No. Oil that is excess product is not considered to be 'used oil' for the purposes of section 6 of the Act and therefore is not eligible for a product stewardship (oil) benefit as it has not been employed for some purpose.
An entity blends and processes petroleum products.
As part of the blending or processing, some oil is excess product. Excess product may result from product not meeting certain specifications, an accumulation of returned or manufactured 'off-specification' product in a 'slops' tank, and cleaning sludge from the bottom of storage tanks.
The excess product is then subjected to processes described in Product Stewardship (Oil) Regulations 2000 subregulation 4(1).
Under the Act, you are entitled to a product stewardship (oil) benefit for the sale or consumption of recycled oil that you have used or recycled in Australia.
Recycled oil is defined in section 6 of the Act as follows: ' recycled oil means: (a) goods produced from used oil; or (b) used oil that has been restored to its former state.'
Consistent with the ordinary meaning of 'used', the ATO will accept that an oil product has been used if it has been employed for some purpose.
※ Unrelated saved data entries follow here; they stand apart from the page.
/-- A planning's own values: the eligible sites in ascending number, and the sites removed with their
reasons (R111). -/
structure Working where
  eligible : List Candidate
  removed : List (SiteNo × ExclusionReason)
deriving DecidableEq, Repr

/-- The candidates of a batch, ascending: the listed sites, or every member (R113). -/
def State.candidates (s : State) (c : ChannelNo) (sites : Option (List SiteNo)) : List SiteNo :=
  match sites with
  | some l => l
  | none => (List.finRange 48).filter fun n => s.isMember n c

/-- The first test a candidate fails (R113, R114), or the eligible site. -/
def State.testSite (s : State) (c : ChannelNo) (ctx : Context) (n : SiteNo) :
    ExclusionReason ⊕ Candidate :=
  match s.enrolled n with
  | none => .inl .notMember
  | some e =>
    if e.carriers[c].isNone then .inl .notMember
    else if e.phase = .retiring then .inl .retiring
    else if e.config.steer = .forceOut then .inl .forcedOut
    else match ctx.entries[n] with
      | none => .inl .notInContext
      | some f =>
        match f.d with
        | none => .inl .unsettled
        | some d =>
          if e.phase = .settling ∧ e.config.steer ≠ .forceIn then .inl .unsettled
          else if e.phase = .stale ∧ e.config.steer ≠ .forceIn then .inl .stale
          else .inr ⟨n, d, f, false⟩

/-- The candidate and eligibility stages (R113, R114). -/
def State.eligibility (s : State) (c : ChannelNo) (ctx : Context) (ns : List SiteNo) : Working where
  eligible := ns.filterMap fun n => (s.testSite c ctx n).getRight?
  removed := ns.filterMap fun n => (s.testSite c ctx n).getLeft?.map fun r => (n, r)

/-! ### Standby (06, R115) -/

/-- An entry in one of these order states counts for the standby of later plannings (R115). -/
def OrderState.live : OrderState → Bool
  | .waiting | .sent | .receipted | .unconfirmed | .abortMissed => true
  | .refused | .withdrawn | .aborting | .aborted => false

/-- The ends that may be a site's latest keying at a proposed air time: its confirmed end, and the
end of each other active batch on the channel with an earlier air time and a live entry (R115). -/
def State.keyings (s : State) (c : ChannelNo) (tag : Nat) (air : HubTime) (n : SiteNo) :
    List HubTime :=
  (((s.enrolled n).bind fun e => e.carriers[c]).bind Carrier.confirmedEnd).toList ++
  (s.channel c).queue.filterMap fun b =>
    if b.tag != tag && b.active && (b.air.any fun a => earlier a air) &&
      (b.entryOf n).any fun e => e.order.live
    then b.endTime else none

/-- The site is in standby at the proposed air time (R115). -/
def State.inStandby (s : State) (c : ChannelNo) (tag : Nat) (air : HubTime) (n : SiteNo) : Bool :=
  match s.keyings c tag air n with
  | [] => true
  | k :: ks =>
    later air (latest k ks + tenthTicks (((s.enrolled n).map fun e => e.config.idleHold).getD 0))

/-! ### The planning sums (06, R116, R117) -/

/-- The largest hold, in fine units (R116). -/
def largestHold : Nat := 2 ^ 28 - 1

/-- The hold floor H before its bound (R116). -/
def Candidate.holdFloor (x : Candidate) : Nat :=
  x.figures.m * 16 + if x.standby then x.figures.w * 16 else 0

/-- The hold floor saturates: the site cannot be served (R116). -/
def Candidate.saturates (x : Candidate) : Bool := decide (largestHold < x.holdFloor)

/-- The lead K = E + D - O + H, each addition saturating (R116). -/
def Candidate.lead (x : Candidate) : Int :=
  satAdd (satSub (satAdd x.figures.e x.d) x.figures.o) x.holdFloor

/-- The target Z (R117). -/
def Candidate.target (x : Candidate) (air : HubTime) : FineTime :=
  fineAt air (x.figures.o - x.figures.e - x.d)

/-- The latest departure that leaves a hold of at least H (R117). -/
def Candidate.deadline (x : Candidate) (air : HubTime) : HubTime :=
  fineDiv16 (x.target air - BitVec.ofNat 44 x.holdFloor)

/-- The earliest departure that leaves a hold of at most the largest one (R117). -/
def releaseOf (target : FineTime) : HubTime :=
  fineDiv16 (target - BitVec.ofNat 44 (2 ^ 28) + 16#44)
For example, used oil may include oil that has been used to flush lines during the blending process.
It does not, however, include oil that is considered to be waste oil in so far as it is excess product for the purposes of commercial blending or processing, as the excess product has not been employed for some purpose.
Therefore excess product is not considered to be used oil for the purposes of the Act and therefore is not eligible for a product stewardship (oil) benefit.